Task directions —
All that should be output is the block of lines below from the line with "let at_ : Int" to the line with "(cubicAt at_ (droopOut", both included, exactly as written.
::: Material shown
-- ==== Sys2Proof/Machine/Meter.lean ====
section
/-! DEFINITION. METER: samples and their correction, windows, accumulation, start-up, snapshots, pulse outputs, and the
metering ring (R295–R324). -/
namespace Sys2Proof.Machine

/-- Replaces METER's hidden state. -/
def State.metM (s : State) (f : Meter → Meter) : State := { s with meter := f s.meter }
/-- Replaces a point's hidden state. -/
def State.ptM (s : State) (p : Fin 4) (f : MeterPt → MeterPt) : State := s.metM fun m => { m with pts := m.pts.upd p f }
/-- Replaces a pulse output's hidden state. -/
def State.plsM (s : State) (q : Fin 4) (f : Pulse → Pulse) : State := s.metM fun m => { m with pulses := m.pulses.upd q f }

/-! ### Points (R295, R298) -/

/-- The MODIN input of channel `c` (VA … IN) of a point. -/
def State.mpInput (s : State) (p c : Nat) : Nat :=
  if c < 3 then cut (s.rdN (Reg.METER_MP_VIN p)) (8 * c) 6 else cut (s.rdN (Reg.METER_MP_IIN p)) (8 * (c - 3)) 6

/-- R298, R324: a channel's calibration breaks a rule: boundaries of a current that descend, or a gain out of range. -/
def State.calBad (s : State) (p c : Nat) : Bool :=
  (List.range 8).any (fun k => let g := s.rdN (Reg.METER_CH_GAIN p c k); g < 0x20000000 || 0x5FFFFFFF < g) ||
  (decide (3 ≤ c) && (List.range 6).any (fun k => s.rdN (Reg.METER_CH_BND p c (k + 1)) < s.rdN (Reg.METER_CH_BND p c k)))

/-- R324: the settings of the outputs and of the saves break a range. -/
def State.meterRangeBad (s : State) : Bool :=
  let n := s.get Fd.METER_SAVECFG_SAVEINT
  n < 25 || 6000 < n ||
  (List.range 4).any (fun q => 13 < s.get (Fd.METER_PLS_CFG_ACC q) ||
    (s.on (Fd.METER_PLS_CFG_EN q) && s.rdN (Reg.METER_PLS_KP q) == 0))

/-- R298: the point's live settings break a rule. -/
def State.mpBad (s : State) (p : Nat) : Bool :=
  (List.range 6).any (fun c => 55 < s.mpInput p c) || (55 < s.mpInput p 6 && s.mpInput p 6 != 63) ||
  (List.range 7).any (fun c => s.calBad p c) ||
  s.rdN (Reg.METER_MP_PFS p) == 0 || s.rdN (Reg.METER_MP_INOM p) == 0 || s.meterRangeBad

/-- R298, R319: the point runs. -/
def State.mpRuns (s : State) (p : Nat) : Bool := s.on (Fd.METER_MP_CFG_EN p) && !s.mpBad p && !s.on Fd.METER_STATUS_RESTORING

/-- R297: the MCLKs of the point's channels run. -/
def State.mpFed (s : State) (p : Nat) : Bool :=
  s.pwmClk && (List.range 7).all (fun c => s.mpInput p c == 63 || s.mclkOn (s.mpInput p c / 8))

/-- R308: the point is in test. -/
def State.inTest (s : State) (p : Nat) : Bool := s.on (Fd.METER_MP_STATUS_TEST p)

/-- R298, R308: the point runs, with its live set or in test. -/
def State.mpLive (s : State) (p : Nat) : Bool := s.mpRuns p || s.inTest p

/-! ### Filters (R295–R297, R299) -/

/-- R296: the samples of an instant are fed by bits of up to 100 µs after it, by when they are complete (log entry 54). -/
def meterAhead : Nat := 1600000

/-- R296: the ratio of a group's decimators: floor(f_M / 128 kHz). -/
def State.meterRatio (s : State) (g : Fin 7) : Nat := max 1 (125000 / s.mclkT g)

/-- R296, R88, R90: output `k` of a channel's decimator, a sinc3 whose newest bit is the (k · ratio)th of the group's
origin; `newest` is the number of the line's last bit. None where the line does not hold the span. -/
def State.meterOutput (s : State) (n : Nat) (bits : List Bool) (newest k : Nat) : Option (Nat × Word) :=
  let g : Fin 7 := Fin.ofNat 7 (n / 8)
  let t := s.mclkT g
  let m := s.meterRatio g
  let bits := bits.take (bits.length - (newest - k * m))
  if bits.length < 3 * (m - 1) + 1 then none
  else
    let v := satTo 32 (mainValue (s.on (Fd.MODIN_IN_CFG_INV n)) 3 m bits)
    let centre2 := 2 * (s.modin.origin[g] + k * m * t : Int) - 3 * (m - 1) * t
    some (enc 64 (s.countAt2 centre2 - s.extDelay g), BitVec.ofNat 32 (enc 32 v))

/-- R295, R296: a channel's decimator takes what its line has carried up to physical time `till`, by INV and no other setting
of MODIN but those that receive the bits. A stop of MCLK or its restart starts it anew, from the first output that the bits since
fill. -/
def State.meterDecimate (s : State) (p : Fin 4) (c : Fin 7) (till : Nat) (line : List MdatPeriod) : MeterCh :=
  let n := s.mpInput p c
  let g : Fin 7 := Fin.ofNat 7 (n / 8)
  if 55 < n ∨ !s.mclkOn g then {}
  else
    let ch := s.meter.pts[p].ch[c]
    let o := s.modin.origin[g]
    let m := s.meterRatio g
    let newest := (till - o) / s.mclkT g - s.bitDelay g
    let last := newest / m
    let bits := s.received n line
    if ch.origin = o ∧ last + 1 < ch.next then ch
    else
      let go := decide (ch.origin = o ∧ last < ch.next + 64)
      let first := if go then ch.next else max 3 (last + 1 - 64)
      let dec := (List.range (last + 1 - first)).foldl (fun (h : List (Nat × Word)) i =>
        match s.meterOutput n bits newest (first + i) with
        | some e => e :: h
        | none => []) (if go then ch.dec else [])
      ⟨o, max first (last + 1), dec.take 64⟩

/-- R320: a channel's decimator starts anew with its next output that the bits from now on fill. -/
def State.meterFresh (s : State) (p : Fin 4) (c : Fin 7) : MeterCh :=
  let n := s.mpInput p c
  let g : Fin 7 := Fin.ofNat 7 (n / 8)
  if 55 < n ∨ !s.mclkOn g then {}
  else ⟨s.modin.origin[g], (s.now - s.modin.origin[g]) / s.mclkT g / s.meterRatio g + 4, []⟩

/-- R296: decimated samples, the newest first, with the droop of the decimator compensated: a second difference, whose
response is the inverse of sinc3's to the second order. -/
def droopOut : List (Nat × Int) → List (Nat × Int)
  | a :: b :: c :: r => (b.1, b.2 - (a.2 - 2 * b.2 + c.2) / 8) :: droopOut (b :: c :: r)
  | _ => []

/-- R296: the value at `t` by the cubic through the two samples on each side of it, or the newest four beyond the second of them,
the newest first. -/
def cubicAt (t : Int) : List (Nat × Int) → Option Int
  | a :: b :: c :: d :: r =>
    if (c.1 : Int) ≤ t ∧ t ≤ a.1 then
      let h : Int := (b.1 : Int) - c.1
      let u := t - c.1
      some ((a.2 * ((u + h) * u * (u - h)) - 3 * b.2 * ((u + h) * u * (u - 2 * h))
        + 3 * c.2 * ((u + h) * (u - h) * (u - 2 * h)) - d.2 * (u * (u - h) * (u - 2 * h))) / (6 * h ^ 3))
    else cubicAt t (b :: c :: d :: r)
  | _ => none

/-- R300: the segment of channel `c`. -/
def State.segment (s : State) (p c : Nat) : Nat := if c < 3 then 0 else cut (s.get (Fd.METER_MP_STATUS_SEG p)) (3 * (c - 3)) 3

/-- R296, R299, R310: the uncorrected sample of a channel at `S` with its segment's delay: what the resampler gives, within
2^-18 of the value that the decimated samples have there. None until 32 of them have come. -/
def State.meterRaw (s : State) (p c : Nat) (ch : MeterCh) (S : Nat) : Option Int :=
  if ch.dec.length < 32 then none
  else
    let at_ : Int := S - sx 16 (s.rdN (Reg.METER_CH_DLY p c (s.segment p c))) * 500000 / 2 ^ 14
    (cubicAt at_ (droopOut (signedSamples ch.dec))).map fun x =>
      satTo 32 (near x (x.natAbs / 2 ^ 18) (Config.meterResampler ((signedSamples (ch.dec.take 32)).map fun e => ((e.1 : Int) - at_, e.2))))

/-- R297: a bit received up to now, of the span that feeds a channel's sample at `S`, was received while a health fault was active
on its input. -/
def State.meterSoiled (s : State) (p c S : Nat) : Bool :=
  let n := s.mpInput p c
  if h : n < 56 then
    let g : Fin 7 := Fin.ofNat 7 (n / 8)
    s.on (Fd.MODIN_IN_CFG_EN n) && s.modin.inputs[n].soiled (s.nowAt S + meterAhead - 35 * s.meterRatio g * s.mclkT g) s.now
  else false

/-! ### Correction (R299, R300) -/

/-- R299: the corrected sample of a channel. -/
def State.correct (s : State) (p c : Nat) (x : Int) : Int :=
  let k := s.segment p c
  let ofs := sx 32 (s.rdN (Reg.METER_CH_OFS p c))
  satTo 32 (meanAway ((x - ofs) * s.rdN (Reg.METER_CH_GAIN p c k)) (2 ^ 30))

/-- R300: boundary `k` (1–7) of a channel. -/
def State.bnd (s : State) (p c k : Nat) : Nat := s.rdN (Reg.METER_CH_BND p c (k - 1))

/-- R300: the segment after a window whose uncorrected RMS is `rms`. -/
def State.segMove (s : State) (p c rms : Nat) : Nat :=
  let cur := s.segment p c
  let up := (List.range 8).foldl (fun (m : Nat) k => if 0 < k ∧ s.bnd p c k ≤ rms then k else m) 0
  if cur < up then up
  else if 0 < cur ∧ rms * 100 < 98 * s.bnd p c cur then
    (List.range cur).foldl (fun (m : Nat) k => if 0 < k ∧ 98 * s.bnd p c k ≤ rms * 100 then k else m) 0
  else cur

/-- Sets the segments of the four current channels. -/
def State.segSet (s : State) (p : Nat) (f : Nat → Nat) : State :=
  s.put (Fd.METER_MP_STATUS_SEG p) (f 3 + 8 * f 4 + 64 * f 5 + 512 * f 6)

/-! ### Pulse outputs (R312, R313) -/

/-- R313: the programmed width in tbu. -/
def State.plsWidth (s : State) (q : Nat) : Nat := max 2 (min 200 (s.get (Fd.METER_PLS_WIDTH_W q))) * tMs

/-- R312, R313: one pulse falls due at the sample instant: it is pending with its width, or lost to the output. -/
def State.pulseDue (s : State) (q : Fin 4) : State :=
  let u := s.meter.pulses[q]
  let x := s.meter.instant
  let s := match u.lastDue with
    | some d => s.raiseIf (x - d < tMs) Ev.METER_FLAGS_RATEOVF
    | none => s
  let w := match u.lastDue with
    | some d => min (s.plsWidth q) ((x - d) / 2) / (10 * tUs) * (10 * tUs)
    | none => s.plsWidth q
  let n := s.get (Fd.METER_PLS_STAT_PEND q)
  let s := s.plsM q fun u => { u with lastDue := some x, due := if n < 65535 then u.due ++ [(x, w)] else u.due }
  if n < 65535 then s.put (Fd.METER_PLS_STAT_PEND q) (n + 1) else s.sat16 (Reg.METER_PLS_DROPCNT q)

/-- R312: `n` pulses fall due. -/
def State.pulsesDue (s : State) (q : Fin 4) : Nat → State
  | 0 => s
  | n + 1 => (s.pulseDue q).pulsesDue q n

/-- R312: an increment of an accumulator, in 2^-64 mWh, feeds the outputs that select it. -/
def State.pulseFeed (s : State) (p a inc : Nat) : State :=
  (List.finRange 4).foldl (fun s (q : Fin 4) =>
    if s.on (Fd.METER_PLS_CFG_EN q) && s.get (Fd.METER_PLS_CFG_PT q) == p && s.get (Fd.METER_PLS_CFG_ACC q) == a &&
        s.rdN (Reg.METER_PLS_KP q) != 0 then
      let kp := s.rdN (Reg.METER_PLS_KP q) * 2 ^ 64
      let r := s.meter.pulses[q].rem + inc * 1000
      (s.plsM q fun u => { u with rem := r % kp }).pulsesDue q (r / kp)
    else s) s

/-- R305: an amount enters an accumulator of a point, or its test accumulator in test (R308), and feeds the outputs. -/
def State.energy (s : State) (p : Fin 4) (a : Fin 14) (inc : Nat) : State :=
  if inc = 0 then s
  else
    let add (v : Accumulators) : Accumulators := v.upd a fun x => (x + inc) % 2 ^ 128
    let s := if s.inTest p then s.ptM p fun t => { t with test := add t.test } else s.ptM p fun t => { t with acc := add t.acc }
    s.pulseFeed p a inc

/-- R305: the quadrant accumulator (from `base`) of active power `p` and reactive power `q`. -/
def quadrant (base : Nat) (p q : Int) : Fin 14 :=
  Fin.ofNat 14 (base + (if 0 ≤ p then (if 0 < q then 0 else 3) else if 0 < q then 1 else 2))

/-- R313, R324: the oldest pending pulse of an output that runs starts. -/
def State.pulseStart (s : State) (q : Fin 4) : State :=
  let u := s.meter.pulses[q]
  if s.pmu.warned || s.on (Fd.METER_PLS_STAT_HIGH q) || !s.on (Fd.METER_PLS_CFG_EN q) then s
  else match u.due with
  | [] => s
  | (d, w) :: t =>
    let due := match u.start with
      | some x => max (d + 100 * tUs) (x + max (2 * u.width) tMs)
      | none => d + 100 * tUs
    let s := s.reachNow due
    let s := (s.put (Fd.METER_PLS_STAT_PEND q) t.length).put (Fd.METER_PLS_STAT_HIGH q) 1
    s.plsM q fun u => { u with due := t, start := some s.now, width := w }

/-- R313: a pulse's width expires. -/
def State.pulseEnd (s : State) (q : Fin 4) : State :=
  match s.meter.pulses[q].start with
  | some x => if s.on (Fd.METER_PLS_STAT_HIGH q) then
      (s.reachNow (x + s.meter.pulses[q].width)).put (Fd.METER_PLS_STAT_HIGH q) 0 else s
  | none => s

/-- R312: the level of MPLSq: active high unless POL is set. -/
def State.mplsPin (s : State) (q : Nat) : Bool := s.on (Fd.METER_PLS_STAT_HIGH q) != s.on (Fd.METER_PLS_CFG_POL q)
::::::
Answer to this exercise —
    let at_ : Int := S - sx 16 (s.rdN (Reg.METER_CH_DLY p c (s.segment p c))) * 500000 / 2 ^ 14
    (cubicAt at_ (droopOut (signedSamples ch.dec))).map fun x =>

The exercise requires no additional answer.